#### DATA TO PROCESS
/-! ### State.onDict -/

@[simp] theorem State.onDict_pending (s : State) (f : Dict → Dict) : (s.onDict f).pending = s.pending := rfl
@[simp] theorem State.onDict_out (s : State) (f : Dict → Dict) : (s.onDict f).out = s.out := rfl
@[simp] theorem State.onDict_seq (s : State) (f : Dict → Dict) : (s.onDict f).seq = s.seq := rfl
@[simp] theorem State.onDict_cnt (s : State) (f : Dict → Dict) : (s.onDict f).cnt = s.cnt := rfl
@[simp] theorem State.onDict_ctl (s : State) (f : Dict → Dict) : (s.onDict f).ctl = s.ctl := rfl
@[simp] theorem State.onDict_sc (s : State) (f : Dict → Dict) : (s.onDict f).sc = s.sc := rfl
@[simp] theorem State.onDict_work (s : State) (f : Dict → Dict) : (s.onDict f).work = s.work := rfl
@[simp] theorem State.onDict_uses (s : State) (f : Dict → Dict) : (s.onDict f).uses = s.uses := rfl
@[simp] theorem State.onDict_mem (s : State) (f : Dict → Dict) : (s.onDict f).mem = s.mem := rfl
@[simp] theorem State.onDict_marks (s : State) (f : Dict → Dict) : (s.onDict f).marks = s.marks := rfl
@[simp] theorem State.onDict_cache (s : State) (f : Dict → Dict) : (s.onDict f).cache = s.cache := rfl
@[simp] theorem State.onDict_tiles (s : State) (f : Dict → Dict) : (s.onDict f).tiles = s.tiles := rfl
@[simp] theorem State.onDict_slots (s : State) (f : Dict → Dict) : (s.onDict f).slots = s.slots := rfl
@[simp] theorem State.onDict_elem (s : State) (f : Dict → Dict) : (s.onDict f).elem = s.elem := rfl
@[simp] theorem State.onDict_dma (s : State) (f : Dict → Dict) : (s.onDict f).dma = s.dma := rfl
@[simp] theorem State.onDict_fab (s : State) (f : Dict → Dict) : (s.onDict f).fab = s.fab := rfl
@[simp] theorem State.onDict_coll (s : State) (f : Dict → Dict) : (s.onDict f).coll = s.coll := rfl
@[simp] theorem State.onDict_rel (s : State) (f : Dict → Dict) : (s.onDict f).rel = s.rel := rfl
@[simp] theorem State.onDict_ckpt (s : State) (f : Dict → Dict) : (s.onDict f).ckpt = s.ckpt := rfl
@[simp] theorem State.onDict_power (s : State) (f : Dict → Dict) : (s.onDict f).power = s.power := rfl
@[simp] theorem State.onDict_trust (s : State) (f : Dict → Dict) : (s.onDict f).trust = s.trust := rfl
@[simp] theorem State.onDict_host (s : State) (f : Dict → Dict) : (s.onDict f).host = s.host := rfl
@[simp] theorem State.onDict_dict (s : State) (f : Dict → Dict) : (s.onDict f).dict = f s.dict := rfl
@[simp] theorem State.onDict_board (s : State) (f : Dict → Dict) : (s.onDict f).board = s.board := rfl

/-! ### State.onBoard -/

@[simp] theorem State.onBoard_pending (s : State) (f : Board → Board) : (s.onBoard f).pending = s.pending := rfl
@[simp] theorem State.onBoard_out (s : State) (f : Board → Board) : (s.onBoard f).out = s.out := rfl
@[simp] theorem State.onBoard_seq (s : State) (f : Board → Board) : (s.onBoard f).seq = s.seq := rfl
@[simp] theorem State.onBoard_cnt (s : State) (f : Board → Board) : (s.onBoard f).cnt = s.cnt := rfl
@[simp] theorem State.onBoard_ctl (s : State) (f : Board → Board) : (s.onBoard f).ctl = s.ctl := rfl
@[simp] theorem State.onBoard_sc (s : State) (f : Board → Board) : (s.onBoard f).sc = s.sc := rfl
@[simp] theorem State.onBoard_work (s : State) (f : Board → Board) : (s.onBoard f).work = s.work := rfl
@[simp] theorem State.onBoard_uses (s : State) (f : Board → Board) : (s.onBoard f).uses = s.uses := rfl
@[simp] theorem State.onBoard_mem (s : State) (f : Board → Board) : (s.onBoard f).mem = s.mem := rfl
@[simp] theorem State.onBoard_marks (s : State) (f : Board → Board) : (s.onBoard f).marks = s.marks := rfl
@[simp] theorem State.onBoard_cache (s : State) (f : Board → Board) : (s.onBoard f).cache = s.cache := rfl
@[simp] theorem State.onBoard_tiles (s : State) (f : Board → Board) : (s.onBoard f).tiles = s.tiles := rfl
@[simp] theorem State.onBoard_slots (s : State) (f : Board → Board) : (s.onBoard f).slots = s.slots := rfl
@[simp] theorem State.onBoard_elem (s : State) (f : Board → Board) : (s.onBoard f).elem = s.elem := rfl
@[simp] theorem State.onBoard_dma (s : State) (f : Board → Board) : (s.onBoard f).dma = s.dma := rfl
@[simp] theorem State.onBoard_fab (s : State) (f : Board → Board) : (s.onBoard f).fab = s.fab := rfl
@[simp] theorem State.onBoard_coll (s : State) (f : Board → Board) : (s.onBoard f).coll = s.coll := rfl
@[simp] theorem State.onBoard_rel (s : State) (f : Board → Board) : (s.onBoard f).rel = s.rel := rfl
@[simp] theorem State.onBoard_ckpt (s : State) (f : Board → Board) : (s.onBoard f).ckpt = s.ckpt := rfl
@[simp] theorem State.onBoard_power (s : State) (f : Board → Board) : (s.onBoard f).power = s.power := rfl
@[simp] theorem State.onBoard_trust (s : State) (f : Board → Board) : (s.onBoard f).trust = s.trust := rfl
@[simp] theorem State.onBoard_host (s : State) (f : Board → Board) : (s.onBoard f).host = s.host := rfl
@[simp] theorem State.onBoard_dict (s : State) (f : Board → Board) : (s.onBoard f).dict = s.dict := rfl
@[simp] theorem State.onBoard_board (s : State) (f : Board → Board) : (s.onBoard f).board = f s.board := rfl

/-! ### Outputs -/

@[simp] theorem State.emit_pending (s : State) (o : Output) : (s.emit o).pending = s.pending := rfl
@[simp] theorem State.emit_out (s : State) (o : Output) : (s.emit o).out = o :: s.out := rfl
@[simp] theorem State.emit_seq (s : State) (o : Output) : (s.emit o).seq = s.seq := rfl
@[simp] theorem State.emit_cnt (s : State) (o : Output) : (s.emit o).cnt = s.cnt := rfl
@[simp] theorem State.emit_ctl (s : State) (o : Output) : (s.emit o).ctl = s.ctl := rfl
@[simp] theorem State.emit_sc (s : State) (o : Output) : (s.emit o).sc = s.sc := rfl
@[simp] theorem State.emit_work (s : State) (o : Output) : (s.emit o).work = s.work := rfl
@[simp] theorem State.emit_uses (s : State) (o : Output) : (s.emit o).uses = s.uses := rfl
@[simp] theorem State.emit_mem (s : State) (o : Output) : (s.emit o).mem = s.mem := rfl
@[simp] theorem State.emit_marks (s : State) (o : Output) : (s.emit o).marks = s.marks := rfl
@[simp] theorem State.emit_cache (s : State) (o : Output) : (s.emit o).cache = s.cache := rfl
@[simp] theorem State.emit_tiles (s : State) (o : Output) : (s.emit o).tiles = s.tiles := rfl
@[simp] theorem State.emit_slots (s : State) (o : Output) : (s.emit o).slots = s.slots := rfl
@[simp] theorem State.emit_elem (s : State) (o : Output) : (s.emit o).elem = s.elem := rfl
@[simp] theorem State.emit_dma (s : State) (o : Output) : (s.emit o).dma = s.dma := rfl
@[simp] theorem State.emit_fab (s : State) (o : Output) : (s.emit o).fab = s.fab := rfl
@[simp] theorem State.emit_coll (s : State) (o : Output) : (s.emit o).coll = s.coll := rfl
@[simp] theorem State.emit_rel (s : State) (o : Output) : (s.emit o).rel = s.rel := rfl
@[simp] theorem State.emit_ckpt (s : State) (o : Output) : (s.emit o).ckpt = s.ckpt := rfl
@[simp] theorem State.emit_power (s : State) (o : Output) : (s.emit o).power = s.power := rfl
@[simp] theorem State.emit_trust (s : State) (o : Output) : (s.emit o).trust = s.trust := rfl
@[simp] theorem State.emit_host (s : State) (o : Output) : (s.emit o).host = s.host := rfl
@[simp] theorem State.emit_dict (s : State) (o : Output) : (s.emit o).dict = s.dict := rfl
@[simp] theorem State.emit_board (s : State) (o : Output) : (s.emit o).board = s.board := rfl

/-! ### Objects -/

@[simp] theorem objSet_pending (s : State) (i j v : Nat) : (objSet s i j v).pending = s.pending := rfl
@[simp] theorem objSet_out (s : State) (i j v : Nat) : (objSet s i j v).out = s.out := rfl
@[simp] theorem objSet_seq (s : State) (i j v : Nat) : (objSet s i j v).seq = s.seq := rfl
@[simp] theorem objSet_cnt (s : State) (i j v : Nat) : (objSet s i j v).cnt = s.cnt := rfl
@[simp] theorem objSet_ctl (s : State) (i j v : Nat) : (objSet s i j v).ctl = s.ctl := rfl
@[simp] theorem objSet_sc (s : State) (i j v : Nat) : (objSet s i j v).sc = s.sc := rfl
@[simp] theorem objSet_work (s : State) (i j v : Nat) : (objSet s i j v).work = s.work := rfl
@[simp] theorem objSet_uses (s : State) (i j v : Nat) : (objSet s i j v).uses = s.uses := rfl
@[simp] theorem objSet_mem (s : State) (i j v : Nat) : (objSet s i j v).mem = s.mem := rfl
@[simp] theorem objSet_marks (s : State) (i j v : Nat) : (objSet s i j v).marks = s.marks := rfl
@[simp] theorem objSet_cache (s : State) (i j v : Nat) : (objSet s i j v).cache = s.cache := rfl
@[simp] theorem objSet_tiles (s : State) (i j v : Nat) : (objSet s i j v).tiles = s.tiles := rfl
@[simp] theorem objSet_slots (s : State) (i j v : Nat) : (objSet s i j v).slots = s.slots := rfl
@[simp] theorem objSet_elem (s : State) (i j v : Nat) : (objSet s i j v).elem = s.elem := rfl
@[simp] theorem objSet_dma (s : State) (i j v : Nat) : (objSet s i j v).dma = s.dma := rfl
@[simp] theorem objSet_fab (s : State) (i j v : Nat) : (objSet s i j v).fab = s.fab := rfl
@[simp] theorem objSet_coll (s : State) (i j v : Nat) : (objSet s i j v).coll = s.coll := rfl
@[simp] theorem objSet_rel (s : State) (i j v : Nat) : (objSet s i j v).rel = s.rel := rfl
@[simp] theorem objSet_ckpt (s : State) (i j v : Nat) : (objSet s i j v).ckpt = s.ckpt := rfl
@[simp] theorem objSet_power (s : State) (i j v : Nat) : (objSet s i j v).power = s.power := rfl
@[simp] theorem objSet_trust (s : State) (i j v : Nat) : (objSet s i j v).trust = s.trust := rfl
@[simp] theorem objSet_host (s : State) (i j v : Nat) : (objSet s i j v).host = s.host := rfl
@[simp] theorem objSet_board (s : State) (i j v : Nat) : (objSet s i j v).board = s.board := rfl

#### DESCRIPTION OF THE TASK
Return exactly what appears above, from the first line of the entries to the line with "(s.onDict f).out = s.out := rfl", inclusive.

#### TASK ANSWER
/-! ### State.onDict -/

@[simp] theorem State.onDict_pending (s : State) (f : Dict → Dict) : (s.onDict f).pending = s.pending := rfl
@[simp] theorem State.onDict_out (s : State) (f : Dict → Dict) : (s.onDict f).out = s.out := rfl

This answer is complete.